*Source records*.

BEGIN

theorem State.doorbellWrite_shape (s : State) (master : BitVec 16) (acc : Acc) (data : Word) (tag : BitVec 8) (hS : Shape s) : Shape (State.doorbellWrite s master acc data tag) := by
  unfold State.doorbellWrite
  try dsimp only
  repeat' (first
    | with_reducible assumption
    | (intro x hx; with_reducible exact hx)
    | (intro x hx; exact { hx with })
    | intro _
    | with_reducible apply ite_shape
    | with_reducible apply State.modDoor_shape
    | with_reducible apply State.doorRefuse_shape
    | with_reducible apply State.openWrite_shape
    | with_reducible apply State.devTouch_shape
    | with_reducible apply State.doorPush_shape
    | split
    | dsimp only
    | exact { hS with })

theorem State.dbMarkWrite_shape (s : State) (q tag : BitVec 16) (h : Shape s) : Shape (s.dbMarkWrite q tag) := by
  unfold State.dbMarkWrite
  split
  · exact State.updPass_shape _ _ h
  · dsimp only
    split
    · rename_i hc
      have h2 : (s.door.markers ++ [Marker.mk q tag s.door.arrival]).length ≤ 16 := by
        simp only [List.length_append, List.length_singleton]; omega
      exact { h with door := h2 }
    · have h0 := h.door
      have h2 : (s.door.markers.drop 1 ++ [Marker.mk q tag s.door.arrival]).length ≤ 16 := by
        simp only [List.length_append, List.length_singleton, List.length_drop]; omega
      exact { h with door := h2 }

theorem State.launch_shape (s : State) (p : Nat) (r : Rec) (route : Route) (t : BitVec 9) (ring : BitVec 2) (slot : Option (BitVec 11)) (biv : Option (BitVec 16)) (hS : Shape s) : Shape (State.launch s p r route t ring slot biv) := by
  unfold State.launch
  try dsimp only
  repeat' (first
    | with_reducible assumption
    | (intro x hx; with_reducible exact hx)
    | (intro x hx; exact { hx with })
    | intro _
    | with_reducible apply State.ring_shape
    | with_reducible apply State.updPos_shape
    | with_reducible apply State.updRidge_shape
    | with_reducible apply State.logWrite_shape
    | with_reducible apply State.toPlain_shape
    | split
    | dsimp only
    | exact { hS with })

theorem State.addWait_shape (s : State) (p : Nat) (r : Rec) (counted fence : Bool) (hS : Shape s) : Shape (State.addWait s p r counted fence) := by
  unfold State.addWait
  try dsimp only
  repeat' (first
    | with_reducible assumption
    | (intro x hx; with_reducible exact hx)
    | (intro x hx; exact { hx with })
    | intro _
    | with_reducible apply State.updPos_shape
    | split
    | dsimp only
    | exact { hS with })

theorem State.sendBell_shape (s : State) (p : Nat) (v : BitVec 16) (err : Bool) (hS : Shape s) : Shape (State.sendBell s p v err) := by
  unfold State.sendBell
  try dsimp only
  repeat' (first
    | with_reducible assumption
    | (intro x hx; with_reducible exact hx)
    | (intro x hx; exact { hx with })
    | intro _
    | with_reducible apply ite_shape
    | with_reducible apply State.addWait_shape
    | with_reducible apply State.launch_shape
    | split
    | dsimp only
    | exact { hS with })

theorem State.ring_shape (s : State) (p : Nat) (v : BitVec 16) (err : Bool) (hS : Shape s) : Shape (State.ring s p v err) := by
  unfold State.ring
  try dsimp only
  repeat' (first
    | with_reducible assumption
    | (intro x hx; with_reducible exact hx)
    | (intro x hx; exact { hx with })
    | intro _
    | with_reducible apply State.updVt_shape
    | with_reducible apply State.sendBell_shape
    | split
    | dsimp only
    | exact { hS with })

theorem State.disabledDrop_shape (s : State) (p : Nat) (hS : Shape s) : Shape (State.disabledDrop s p) := by
  unfold State.disabledDrop
  try dsimp only
  repeat' (first
    | with_reducible assumption
    | (intro x hx; with_reducible exact hx)
    | (intro x hx; exact { hx with })
    | intro _
    | with_reducible apply State.updRidge_shape
    | split
    | dsimp only
    | exact { hS with })

theorem State.forward_shape (s : State) (p : Nat) (r : Rec) (route : Route) (fence : Bool) (hS : Shape s) : Shape (State.forward s p r route fence) := by
  unfold State.forward
  try dsimp only
  repeat' (first
    | with_reducible assumption
    | (intro x hx; with_reducible exact hx)
    | (intro x hx; exact { hx with })
    | intro _
    | with_reducible apply ite_shape
    | with_reducible apply State.disabledDrop_shape
    | with_reducible apply State.addWait_shape
    | with_reducible apply State.launch_shape
    | with_reducible apply State.ring_shape
    | split
    | dsimp only
    | exact { hS with })

theorem State.countLookup_shape (s : State) (p : Nat) (counted : Bool) (f : Ridge → Ridge) (hS : Shape s) : Shape (State.countLookup s p counted f) := by
  unfold State.countLookup
  try dsimp only
  repeat' (first
    | with_reducible assumption
    | (intro x hx; with_reducible exact hx)
    | (intro x hx; exact { hx with })
    | intro _
    | with_reducible apply ite_shape
    | with_reducible apply State.updRidge_shape
    | split
    | dsimp only
    | exact { hS with })

theorem State.direct_shape (s : State) (p : Nat) (r : Rec) (h : Handle) (counted : Bool) (hS : Shape s) : Shape (State.direct s p r h counted) := by
  unfold State.direct
  try dsimp only
  repeat' (first
    | with_reducible assumption
    | (intro x hx; with_reducible exact hx)
    | (intro x hx; exact { hx with })
    | intro _
    | with_reducible apply ite_shape
    | with_reducible apply State.disabledDrop_shape
    | with_reducible apply State.countLookup_shape
    | with_reducible apply State.forward_shape
    | split
    | dsimp only
    | exact { hS with })

theorem State.finish_shape (s : State) (p : Nat) (r : Rec) (d : DevEntry) (h : Handle) (e : EvtEntry) (fence : Bool) (hS : Shape s) : Shape (State.finish s p r d h e fence) := by
  unfold State.finish
  try dsimp only
  repeat' (first
    | with_reducible assumption
    | (intro x hx; with_reducible exact hx)
    | (intro x hx; exact { hx with })
    | intro _
    | with_reducible apply ite_shape
    | with_reducible apply State.refuse_shape
    | with_reducible apply State.disabledDrop_shape
    | with_reducible apply State.forward_shape
    | split
    | dsimp only
    | exact { hS with })

theorem State.meetPinned_shape (s : State) (p : Nat) (r : Rec) (d : DevEntry) (h : Handle) (i : Nat) (counted fence : Bool) (hS : Shape s) : Shape (State.meetPinned s p r d h i counted fence) := by
  unfold State.meetPinned
  try dsimp only
  repeat' (first
    | with_reducible assumption
    | (intro x hx; with_reducible exact hx)
    | (intro x hx; exact { hx with })
    | intro _
    | with_reducible apply ite_shape
    | with_reducible apply State.addWait_shape
    | with_reducible apply State.countLookup_shape
    | with_reducible apply State.finish_shape
    | split
    | dsimp only
    | exact { hS with })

END

*Exercise*. Copy out the data above word for word, starting at its first line and ending with the line that contains "with_reducible apply State.modDoor_shape".

*Written response*.
theorem State.doorbellWrite_shape (s : State) (master : BitVec 16) (acc : Acc) (data : Word) (tag : BitVec 8) (hS : Shape s) : Shape (State.doorbellWrite s master acc data tag) := by
  unfold State.doorbellWrite
  try dsimp only
  repeat' (first
    | with_reducible assumption
    | (intro x hx; with_reducible exact hx)
    | (intro x hx; exact { hx with })
    | intro _
    | with_reducible apply ite_shape
    | with_reducible apply State.modDoor_shape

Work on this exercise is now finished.